▶ **EXERCISE INSTRUCTIONS**: Copy each line below in which the word "none" occurs.

▶ **TASK INPUT**:

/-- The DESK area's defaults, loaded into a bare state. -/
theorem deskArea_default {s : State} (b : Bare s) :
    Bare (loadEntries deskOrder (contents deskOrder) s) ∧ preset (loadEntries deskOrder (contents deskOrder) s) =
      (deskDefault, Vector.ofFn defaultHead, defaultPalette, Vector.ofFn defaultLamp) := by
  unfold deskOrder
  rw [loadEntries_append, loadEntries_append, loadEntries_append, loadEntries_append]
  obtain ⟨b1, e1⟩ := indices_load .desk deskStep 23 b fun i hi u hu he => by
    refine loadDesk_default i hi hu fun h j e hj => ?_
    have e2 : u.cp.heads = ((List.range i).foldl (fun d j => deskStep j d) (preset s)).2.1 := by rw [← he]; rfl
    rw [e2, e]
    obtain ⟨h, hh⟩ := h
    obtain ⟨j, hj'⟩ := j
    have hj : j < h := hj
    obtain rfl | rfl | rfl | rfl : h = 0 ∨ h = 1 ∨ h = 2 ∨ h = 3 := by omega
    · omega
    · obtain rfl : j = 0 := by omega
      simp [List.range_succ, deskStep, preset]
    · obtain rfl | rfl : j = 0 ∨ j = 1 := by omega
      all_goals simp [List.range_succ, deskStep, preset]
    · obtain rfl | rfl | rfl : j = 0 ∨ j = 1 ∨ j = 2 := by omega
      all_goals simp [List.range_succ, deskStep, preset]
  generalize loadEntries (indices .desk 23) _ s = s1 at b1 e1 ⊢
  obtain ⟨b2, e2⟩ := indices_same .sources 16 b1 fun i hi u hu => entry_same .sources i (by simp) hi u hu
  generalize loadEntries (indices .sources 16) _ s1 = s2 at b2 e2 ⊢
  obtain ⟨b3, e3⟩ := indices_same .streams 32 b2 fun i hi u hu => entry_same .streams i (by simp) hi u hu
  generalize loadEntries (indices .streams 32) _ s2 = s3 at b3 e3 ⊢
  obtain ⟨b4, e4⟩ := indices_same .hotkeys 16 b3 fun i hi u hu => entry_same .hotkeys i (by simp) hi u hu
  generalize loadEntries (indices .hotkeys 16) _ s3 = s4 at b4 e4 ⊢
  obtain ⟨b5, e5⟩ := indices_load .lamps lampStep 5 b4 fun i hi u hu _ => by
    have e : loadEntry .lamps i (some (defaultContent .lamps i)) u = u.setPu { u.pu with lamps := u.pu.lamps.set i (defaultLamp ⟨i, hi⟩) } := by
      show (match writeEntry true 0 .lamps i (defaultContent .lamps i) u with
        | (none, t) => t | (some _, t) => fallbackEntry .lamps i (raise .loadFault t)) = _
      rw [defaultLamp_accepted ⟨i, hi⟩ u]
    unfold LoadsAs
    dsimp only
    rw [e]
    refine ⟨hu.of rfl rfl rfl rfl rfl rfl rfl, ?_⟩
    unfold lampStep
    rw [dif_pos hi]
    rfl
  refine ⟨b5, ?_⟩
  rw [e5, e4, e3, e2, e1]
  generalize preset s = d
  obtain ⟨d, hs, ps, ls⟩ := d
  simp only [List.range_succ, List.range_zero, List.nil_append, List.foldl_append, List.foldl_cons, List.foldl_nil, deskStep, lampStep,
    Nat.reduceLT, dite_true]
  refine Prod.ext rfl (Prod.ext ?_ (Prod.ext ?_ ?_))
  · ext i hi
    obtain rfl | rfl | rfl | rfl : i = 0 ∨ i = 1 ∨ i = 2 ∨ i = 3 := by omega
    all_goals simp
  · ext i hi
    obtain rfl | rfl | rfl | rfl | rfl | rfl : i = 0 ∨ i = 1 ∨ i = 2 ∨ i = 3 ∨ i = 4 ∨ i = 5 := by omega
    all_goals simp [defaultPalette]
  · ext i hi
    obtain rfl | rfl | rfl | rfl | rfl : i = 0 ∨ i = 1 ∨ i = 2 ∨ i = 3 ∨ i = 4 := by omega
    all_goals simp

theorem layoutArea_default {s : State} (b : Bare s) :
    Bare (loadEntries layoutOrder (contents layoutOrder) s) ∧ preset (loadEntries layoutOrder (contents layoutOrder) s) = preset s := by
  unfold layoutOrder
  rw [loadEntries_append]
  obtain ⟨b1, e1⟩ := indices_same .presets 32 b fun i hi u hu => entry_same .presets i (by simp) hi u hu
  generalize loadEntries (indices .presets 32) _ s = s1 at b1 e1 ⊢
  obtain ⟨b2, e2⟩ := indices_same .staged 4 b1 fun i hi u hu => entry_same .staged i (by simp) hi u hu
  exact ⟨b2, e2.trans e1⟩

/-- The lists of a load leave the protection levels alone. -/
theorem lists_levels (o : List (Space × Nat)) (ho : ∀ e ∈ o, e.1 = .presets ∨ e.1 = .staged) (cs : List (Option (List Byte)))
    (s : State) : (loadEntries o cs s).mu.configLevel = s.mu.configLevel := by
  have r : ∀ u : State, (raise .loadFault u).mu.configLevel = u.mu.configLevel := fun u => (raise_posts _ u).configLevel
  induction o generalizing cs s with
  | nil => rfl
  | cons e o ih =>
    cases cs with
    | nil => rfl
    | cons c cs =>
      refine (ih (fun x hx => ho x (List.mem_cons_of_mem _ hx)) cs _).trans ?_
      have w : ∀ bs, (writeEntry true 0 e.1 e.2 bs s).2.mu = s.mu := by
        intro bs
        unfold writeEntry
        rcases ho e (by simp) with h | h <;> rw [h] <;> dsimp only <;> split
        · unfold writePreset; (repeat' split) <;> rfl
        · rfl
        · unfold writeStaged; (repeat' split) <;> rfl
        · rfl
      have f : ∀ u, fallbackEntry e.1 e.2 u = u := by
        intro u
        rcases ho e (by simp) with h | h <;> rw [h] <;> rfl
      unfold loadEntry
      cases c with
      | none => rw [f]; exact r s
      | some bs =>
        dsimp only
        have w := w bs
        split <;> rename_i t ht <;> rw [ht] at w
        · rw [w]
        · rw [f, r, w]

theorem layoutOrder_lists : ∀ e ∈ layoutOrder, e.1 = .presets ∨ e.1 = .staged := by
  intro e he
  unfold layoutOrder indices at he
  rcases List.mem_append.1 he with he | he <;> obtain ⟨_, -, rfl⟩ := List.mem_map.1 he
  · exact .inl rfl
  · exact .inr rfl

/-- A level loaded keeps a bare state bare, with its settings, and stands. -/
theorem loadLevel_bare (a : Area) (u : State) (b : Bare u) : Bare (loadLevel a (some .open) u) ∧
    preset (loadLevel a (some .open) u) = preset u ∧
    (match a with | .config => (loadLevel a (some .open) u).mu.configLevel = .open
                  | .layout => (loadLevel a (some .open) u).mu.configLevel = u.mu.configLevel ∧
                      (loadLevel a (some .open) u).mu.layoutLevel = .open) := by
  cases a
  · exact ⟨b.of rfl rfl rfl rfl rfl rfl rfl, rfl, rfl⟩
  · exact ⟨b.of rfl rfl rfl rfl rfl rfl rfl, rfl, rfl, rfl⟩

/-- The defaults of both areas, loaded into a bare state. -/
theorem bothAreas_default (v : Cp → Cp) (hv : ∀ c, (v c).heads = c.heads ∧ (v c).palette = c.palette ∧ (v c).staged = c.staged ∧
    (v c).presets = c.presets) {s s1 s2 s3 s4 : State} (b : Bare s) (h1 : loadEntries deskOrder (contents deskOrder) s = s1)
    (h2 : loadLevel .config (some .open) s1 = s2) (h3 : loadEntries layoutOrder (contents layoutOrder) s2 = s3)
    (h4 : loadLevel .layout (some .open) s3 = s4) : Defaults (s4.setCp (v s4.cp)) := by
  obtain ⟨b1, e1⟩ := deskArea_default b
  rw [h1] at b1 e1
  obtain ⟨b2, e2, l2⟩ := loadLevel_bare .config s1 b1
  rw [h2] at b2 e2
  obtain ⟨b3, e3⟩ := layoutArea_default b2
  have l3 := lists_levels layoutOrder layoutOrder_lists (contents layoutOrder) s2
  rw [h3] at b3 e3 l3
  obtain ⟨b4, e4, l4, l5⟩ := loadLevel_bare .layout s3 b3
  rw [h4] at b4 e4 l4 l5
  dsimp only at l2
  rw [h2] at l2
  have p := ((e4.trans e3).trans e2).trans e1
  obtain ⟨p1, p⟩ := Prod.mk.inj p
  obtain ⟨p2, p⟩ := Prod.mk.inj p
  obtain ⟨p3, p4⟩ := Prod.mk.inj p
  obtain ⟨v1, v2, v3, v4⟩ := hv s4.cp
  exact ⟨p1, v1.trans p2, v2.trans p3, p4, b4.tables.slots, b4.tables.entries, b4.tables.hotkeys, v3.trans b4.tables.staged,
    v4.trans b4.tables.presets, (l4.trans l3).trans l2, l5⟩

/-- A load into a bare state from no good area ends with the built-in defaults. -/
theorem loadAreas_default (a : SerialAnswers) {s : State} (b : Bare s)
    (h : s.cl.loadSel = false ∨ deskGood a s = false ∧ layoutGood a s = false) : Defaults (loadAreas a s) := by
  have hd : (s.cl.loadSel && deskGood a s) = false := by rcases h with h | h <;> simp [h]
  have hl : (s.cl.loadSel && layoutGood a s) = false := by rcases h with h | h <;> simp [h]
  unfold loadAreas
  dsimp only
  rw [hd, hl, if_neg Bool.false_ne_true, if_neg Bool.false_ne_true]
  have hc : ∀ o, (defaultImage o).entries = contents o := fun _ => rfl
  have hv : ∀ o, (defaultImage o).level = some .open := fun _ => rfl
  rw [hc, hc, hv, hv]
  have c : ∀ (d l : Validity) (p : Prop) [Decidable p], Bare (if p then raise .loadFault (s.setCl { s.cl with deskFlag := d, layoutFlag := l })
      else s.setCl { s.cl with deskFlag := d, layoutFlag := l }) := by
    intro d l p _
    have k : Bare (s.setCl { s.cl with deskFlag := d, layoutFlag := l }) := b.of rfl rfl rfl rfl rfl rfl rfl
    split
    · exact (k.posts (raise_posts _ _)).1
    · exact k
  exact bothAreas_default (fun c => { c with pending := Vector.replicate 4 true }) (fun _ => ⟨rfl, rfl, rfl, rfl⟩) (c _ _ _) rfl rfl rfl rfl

▶ **SOLUTION**:
        | (none, t) => t | (some _, t) => fallbackEntry .lamps i (raise .loadFault t)) = _
      | none => rw [f]; exact r s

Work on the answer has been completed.